# Effect of Salt Water on their skin?



## Carsonsdaddy (Nov 1, 2006)

The biggest issue I'm aware of is that they will sometimes drink the water...and then throw up.... Make sure you have plenty of fresh water for them, as the sea water will dry them out. Other than that they should be ok....


----------



## THE HONEY WOLVES (Jun 9, 2007)

Carsonsdaddy said:


> The biggest issue I'm aware of is that they will sometimes drink the water...and then throw up.... Make sure you have plenty of fresh water for them, as the sea water will dry them out. Other than that they should be ok....

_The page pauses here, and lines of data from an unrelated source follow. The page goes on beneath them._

-- ==== Sys2Proof/Machine/State.lean ====
section
/-! DEFINITION. The architectural state (10_state.md R10), its reset value (10_state.md R32), and the ways a step or an
initialisation can end other than in a next state. -/

namespace Sys2Proof.Machine

/-- Main memory as a list of (address, byte) pairs in one canonical form (`Memory.wf` in Ops.lean); an address that is
not listed reads as `Memory.unlisted`, its reset contents with no ROM (20_memory.md R51). -/
abbrev Memory := List Host.Cell

/-- The framebuffer: 32 rows of 64 pixels, row 0 at the top, column 0 at the left, `true` = on (10_state.md R23). -/
abbrev Framebuffer := Vector (Vector Bool 64) 32

/-- The architectural state: the ten elements of 10_state.md R10 and nothing else. It holds no generator of random bytes
(10_state.md R25 (d)). -/
structure Arch where
  /-- General registers V0 to VF (10_state.md R11); VF is register 15 and the one flag (R12). -/
  v : Vector Byte 16
  /-- Index register I, all 16 bits kept (10_state.md R16). -/
  i : Word
  /-- Program counter (10_state.md R14): between steps, the address of the next instruction to fetch. -/
  pc : Word
  /-- The call stack's 16 slots (10_state.md R18). -/
  stack : Vector Word 16
  /-- The number of return addresses on the stack, 0 to 16 (10_state.md R19). -/
  sp : Fin 17
  /-- Delay timer (10_state.md R20). -/
  dt : Byte
  /-- Sound timer (10_state.md R21). -/
  st : Byte
  /-- Key flags K[0] to K[15], `true` = down (10_state.md R22). -/
  keys : Vector Bool 16
  /-- Framebuffer (10_state.md R23). -/
  fb : Framebuffer
  /-- Main memory (10_state.md R24). -/
  mem : Memory
  deriving DecidableEq, Repr

/-- What the host's `step` runs on, which takes no input: the architectural state and, beside it, the place in the
sequence of bytes that the environment supplies as `rnd` (10_state.md R31). -/
structure State extends Arch where
  /-- Of the environment, not of the machine, and the model's own: the number of bytes supplied so far (log entry 1). At
  the machine's ports there is none: there the byte is an argument of the step (`Arch.step` in Driver.lean). -/
  draws : Nat
  deriving DecidableEq, Repr

/-- The faults of a step (60_exceptions.md R170). A fault changes no state element (40_step_cycle.md R87). -/
inductive Fault where
  /-- Raised by decode for a word of 30_encoding.md R67, and by SYS (60_exceptions.md R171). Safe: the model stops. -/
  | illegalOpcode
  /-- Raised by CALL when SP = 16 (60_exceptions.md R172). Safe: the model stops. -/
  | stackOverflow
  /-- Raised by RET when SP = 0 (60_exceptions.md R173). Safe: the model stops. -/
  | stackUnderflow
  /-- Raised by the fetch, DRW, SBCD, SRI and LIR for an address of 0x1000 or more (60_exceptions.md R174).
  Safe: the model stops (92_eei_decisions.md D3). -/
  | addressOutOfRange
  deriving DecidableEq, Repr

/-- Refusals of the model. -/
inductive Refusal where
  /-- An instruction without a meaning; raised only by a dispatch arm that rejects by name, and no arm does.
  Safe: the model stops. -/
  | notModelled (mnemonic : String)
  deriving DecidableEq, Repr

/-- The one way an initialisation fails (60_exceptions.md R175); never the result of a step. -/
inductive InitError where
  /-- The ROM image is longer than 3584 bytes; no machine is constructed. Raised by `Arch.initialise`. Safe. -/
  | romTooLarge
  deriving DecidableEq, Repr

/-- The machine right after reset, with no ROM image in memory (10_state.md R32 with L = 0; log entry 4), before the
environment has supplied a byte (log entry 1). -/
def State.reset : State where
  v := Vector.replicate 16 0
  i := 0
  pc := 0x0200
  stack := Vector.replicate 16 0
  sp := 0
  dt := 0
  st := 0
  keys := Vector.replicate 16 false
  fb := Vector.replicate 32 (Vector.replicate 64 false)
  mem := []
  draws := 0

end Sys2Proof.Machine
end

thanks - I will have lots of beer for me too - my friend mentioned that quote also - BTW - Jaime loves beer - she only gets a little though


----------



## Carsonsdaddy (Nov 1, 2006)

THE HONEY WOLVES said:


> thanks - I will have lots of beer for me too - my friend mentioned that quote also - BTW - Jaime loves beer - she only gets a little though


Carson always get's the last sip out of the bottle.  He loves it too, and will sit there begging until I give it to him. If I'm not careful and put my bottle down, he'll knock it over so he can "clean up" the spill. :doh:


----------



## FlyingQuizini (Oct 24, 2006)

Quiz will sometimes poop sand the day after a big beach adventure!


----------



## Carsonsdaddy (Nov 1, 2006)

FlyingQuizini said:


> Quiz will sometimes poop sand the day after a big beach adventure!

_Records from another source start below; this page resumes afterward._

-- ==== Sys2Proof/Safety.lean ====
section
/-! DEFINITION. The terms in which claims are made: the elements of the state, one observation each; frames; which
elements each instruction may write; when a handler faults; the invariant of 10_state.md R33. -/

namespace Sys2Proof.Machine

/-! ## Elements of the state (10_state.md R10) -/

/-- One observable element of the state: a register, a slot, a key, a pixel, a byte of memory, or a whole register of
its own. `draws` is no element of the machine: it is the environment's place in its sequence of bytes (log entry 1), listed
so that a frame says what happens to it too. -/
inductive Element where
  | v (r : RegNum)
  | i
  | pc
  | stack (k : Fin 16)
  | sp
  | dt
  | st
  | key (k : Fin 16)
  | pixel (px : Fin 64) (py : Fin 32)
  | mem (a : Nat)
  | draws
  deriving DecidableEq, Repr

/-- What an element holds, as a number. Memory is observed through the read of one byte. -/
def Element.value : Element → State → Nat
  | .v r, s => (s.reg r).toNat
  | .i, s => s.i.toNat
  | .pc, s => s.pc.toNat
  | .stack k, s => s.stack[k].toNat
  | .sp, s => s.sp.val
  | .dt, s => s.dt.toNat
  | .st, s => s.st.toNat
  | .key k, s => s.keys[k].toNat
  | .pixel px py, s => (s.fb.pixel px.val py.val).toNat
  | .mem a, s => (s.byte a).toNat
  | .draws, s => s.draws

/-- The frame (00_scope.md R6): every element outside `W` holds in `t` what it held in `s`. -/
def Frame (W : Element → Prop) (s t : State) : Prop := ∀ e : Element, ¬ W e → e.value t = e.value s

/-- The frame with the written elements listed. -/
def FrameList (W : List Element) (s t : State) : Prop := Frame (fun e => e ∈ W) s t

/-! ## What each instruction may write (10_state.md R10, R13) -/

/-- Whether pixel (`px`, `py`) lies under a set bit of the `n`-row sprite at `MEM[I]`, drawn with its top left pixel at
column `x0`, row `y0` (44_display.md R151, R153): byte `r` of the sprite is `MEM[I + r]`, its column `c` is bit `7 - c`,
and each coordinate is reduced modulo 64 or 32. -/
def Covered (s : State) (n x0 y0 px py : Nat) : Prop :=
  ∃ r c : Nat, r < n ∧ c < 8 ∧ (s.byte (s.ea r)).getLsbD (7 - c) = true ∧ (x0 + c) % 64 = px ∧ (y0 + r) % 32 = py

/-- The pixels that DRW Vx, Vy, n draws over in `s` (44_display.md R151): the origin is (Vx, Vy). -/
def DrawnOver (s : State) (x y : RegNum) (n : Nibble) (px py : Nat) : Prop :=
  Covered s n.toNat (s.reg x).toNat (s.reg y).toNat px py

/-- Whether DRW Vx, Vy, n in `s` collides (44_display.md R151, R152 (a)): some pixel it draws over is on. -/
def Collides (s : State) (x y : RegNum) (n : Nibble) : Prop :=
  ∃ (px : Fin 64) (py : Fin 32), DrawnOver s x y n px.val py.val ∧ s.fb.pixel px.val py.val = true

/-- The elements that instruction `i`, executed in `s`, may write (10_state.md R10 column "Written by", R13, R15;
20_memory.md R48). The PC counts as written where the instruction sets it. -/
def Writes (i : Instr) (s : State) (e : Element) : Prop :=
  match i with
  | .sys _ => False
  | .cls => ∃ px py, e = .pixel px py
  | .ret => e = .pc ∨ e = .sp
  | .jp _ | .jp0 _ => e = .pc
  | .call _ => e = .pc ∨ e = .sp ∨ ∃ k : Fin 16, k.val = s.sp.val ∧ e = .stack k
  | .seKk _ _ | .sneKk _ _ | .seVy _ _ | .sneVy _ _ | .skp _ | .sknp _ => e = .pc
  | .ld x _ | .addKk x _ | .ldVy x _ | .or x _ | .and x _ | .xor x _ | .ldVxDt x => e = .v x
  | .add x _ | .sub x _ | .shr x _ | .subn x _ | .shl x _ => e = .v vf ∨ e = .v x
  | .ldi _ | .addi _ | .ldf _ => e = .i
  | .rnd x _ => e = .v x ∨ e = .draws
  | .drw x y n =>
    e = .v vf ∨ ∃ px py, e = .pixel px py ∧ DrawnOver s x y n px.val py.val
  | .ldk x => (s.lowestKey = none ∧ e = .pc) ∨ (s.lowestKey ≠ none ∧ e = .v x)
  | .ldDtVx _ => e = .dt
  | .ldStVx _ => e = .st
  | .sbcd _ => ∃ k, k < 3 ∧ e = .mem (s.ea k)
  | .sri x => ∃ k, k ≤ x.toNat ∧ e = .mem (s.ea k)
  | .lir x => ∃ r : RegNum, r.toNat ≤ x.toNat ∧ e = .v r

/-! ## When a handler faults (60_exceptions.md R170, R178) -/

/-- The fault that instruction `i` raises in `s`, none when it completes (60_exceptions.md R170 to R174). -/
def handlerFault (i : Instr) (s : State) : Option Fault :=
  match i with
  | .sys _ => some .illegalOpcode
  | .ret => if s.sp.val = 0 then some .stackUnderflow else none
  | .call _ => if s.sp.val = 16 then some .stackOverflow else none
  | .drw _ _ n => if 0 < n.toNat ∧ s.i.toNat + n.toNat - 1 > 0xFFF then some .addressOutOfRange else none
  | .sbcd _ => if s.i.toNat + 2 > 0xFFF then some .addressOutOfRange else none
  | .sri x | .lir x => if s.i.toNat + x.toNat > 0xFFF then some .addressOutOfRange else none
  | .cls | .jp _ | .jp0 _ | .ldi _ | .seKk _ _ | .sneKk _ _ | .seVy _ _ | .sneVy _ _ => none
  | .ld _ _ | .addKk _ _ | .ldVy _ _ | .or _ _ | .and _ _ | .xor _ _ | .add _ _ | .sub _ _ | .shr _ _ => none
  | .subn _ _ | .shl _ _ | .rnd _ _ | .skp _ | .sknp _ | .ldVxDt _ | .ldk _ | .ldDtVx _ | .ldStVx _ => none
  | .addi _ | .ldf _ => none

/-- The first fault of a step, in the order fetch, decode, handler (60_exceptions.md R178). -/
def stepFault (s : State) : Option Fault :=
  if s.pc.toNat + 1 > 0xFFF then some .addressOutOfRange
  else match decode (wordOfBytes (s.byte s.pc.toNat) (s.byte (s.pc.toNat + 1))) with
    | .error _ => some .illegalOpcode
    | .ok i => handlerFault i s.advance

/-- The PC that a step leaves with instruction `i`, by the table of 10_state.md R15 (SYS always faults: `pc0`); `pc0` is the PC before the step, `s` the
state before it. -/
def pcAfter (i : Instr) (pc0 : Nat) (s : State) : Nat :=
  match i with
  | .ldk _ => if s.lowestKey = none then pc0 else pc0 + 2
  | .jp nnn | .call nnn => nnn.toNat
  | .jp0 nnn => nnn.toNat + (s.reg 0x0#4).toNat
  | .ret => if h : 0 < s.sp.val then (s.stack[s.sp.val - 1]'(by omega)).toNat else pc0
  | .seKk x kk => if s.reg x = kk then pc0 + 4 else pc0 + 2
  | .sneKk x kk => if s.reg x ≠ kk then pc0 + 4 else pc0 + 2
  | .seVy x y => if s.reg x = s.reg y then pc0 + 4 else pc0 + 2
  | .sneVy x y => if s.reg x ≠ s.reg y then pc0 + 4 else pc0 + 2
  | .skp x => if s.keyDown (lowNibble (s.reg x)) = true then pc0 + 4 else pc0 + 2
  | .sknp x => if s.keyDown (lowNibble (s.reg x)) = false then pc0 + 4 else pc0 + 2
  | .sys _ => pc0
  | .cls | .ld _ _ | .addKk _ _ | .ldVy _ _ | .or _ _ | .and _ _ | .xor _ _ | .add _ _ | .sub _ _ => pc0 + 2
  | .shr _ _ | .subn _ _ | .shl _ _ | .ldi _ | .rnd _ _ | .drw _ _ _ | .ldVxDt _ | .ldDtVx _ | .ldStVx _ => pc0 + 2
  | .addi _ | .ldf _ | .sbcd _ | .sri _ | .lir _ => pc0 + 2

/-! ## The invariant (10_state.md R33) -/

/-- 10_state.md R33: the PC is at most 0x10FE, and every held return address at most 0x1000. (That SP is at most 16 and
that registers, timers and bytes are in range is in their types.) With it, the model's own canonical form of memory. -/
structure Arch.Inv (m : Arch) : Prop where
  pc_le : m.pc.toNat ≤ 0x10FE
  stack_le : ∀ k : Fin 16, k.val < m.sp.val → m.stack[k].toNat ≤ 0x1000
  mem_wf : m.mem.wf

/-- The invariant of the block: where a machine exists, its state meets `Arch.Inv` (10_state.md R34). -/
def BlockInv : Option Arch → Prop
  | none => True
  | some m => m.Inv

/-! ## Shapes of effect: what an instruction completes with, in every state -/

/-- The instruction always completes, sets the PC to `PCn + 2` when `c` holds of the state and leaves it at `PCn` when
not, and changes nothing else (41_control_flow.md R109). -/
def Skips (i : Instr) (c : State → Bool) : Prop :=
  ∀ s : State, ∃ t : State, exec i s = .next t ∧ t.pc = (if c s then s.pc + 2 else s.pc) ∧ FrameList [.pc] s t

/-- The instruction always completes, leaves `value` of the state before in register `x`, and changes nothing else. -/
def SetsReg (i : Instr) (x : RegNum) (value : State → Byte) : Prop :=
  ∀ s : State, ∃ t : State, exec i s = .next t ∧ t.reg x = value s ∧ FrameList [.v x] s t

/-- The instruction always completes, leaves `result` in register `x` and, where `x` is not VF, `flag` in VF, both
computed from the state before, and changes nothing else (40_step_cycle.md R85, R86). -/
def SetsRegAndFlag (i : Instr) (x : RegNum) (flag result : State → Byte) : Prop :=
  ∀ s : State, ∃ t : State, exec i s = .next t ∧ t.reg x = result s ∧ (x ≠ vf → t.reg vf = flag s) ∧
    FrameList [.v vf, .v x] s t

/-- The instruction always completes, leaves `value` of the state before in I, and changes nothing else. -/
def SetsIndex (i : Instr) (value : State → Nat) : Prop :=
  ∀ s : State, ∃ t : State, exec i s = .next t ∧ t.i.toNat = value s ∧ FrameList [.i] s t

/-! ## Replacing what only the environment or the driver sees -/

/-- The outcome with `f` applied to its next state. -/
def mapNext (f : State → State) : Result → Result
  | .next t => .next (f t)
  | .fault r => .fault r
  | .refused r => .refused r

end Sys2Proof.Machine
end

LOL!! I'm imagining sand just pouring out of his rear end.... :doh:


----------



## TheHooch (May 9, 2007)

Did someone say beer??????? Where are we going????? LOL

Just rinse them off as Jeremy said and watch the drinking (of salt water) and give the dog a beer!!!!!! You guys have fun!!!

Hooch


----------



## AquaClaraCanines (Mar 5, 2006)

My dogs swim in the ocean nearly every day of their lives  They have great coats and are always clean and have a pleasant, summery beachy scent.


----------



## Thor's Mom (Feb 25, 2007)

I think you've got a plan, rinse them off thoroughly and have plenty of fresh water and beer. If they're not used to the intense sunlight, have a place where they can get some shade after the adventure. If they don't normally swim, remember to dry out their ears - those golden ears can stay wet and develop all kinds of nasty things.


----------



## Judi (Feb 26, 2007)

I never gave any of my pets beer.


----------



## Ant (Feb 25, 2007)

Judi said:


> I never gave any of my pets beer.



Did you raise them on wine or maybe a single malt scotch? If you don't start them on beer when they are young they usually don't like the taste when they grow up.


----------



## justmejanis (Feb 25, 2007)

Ant said:


> Did you raise them on wine or maybe a single malt scotch? If you don't start them on beer when they are young they usually don't like the taste when they grow up.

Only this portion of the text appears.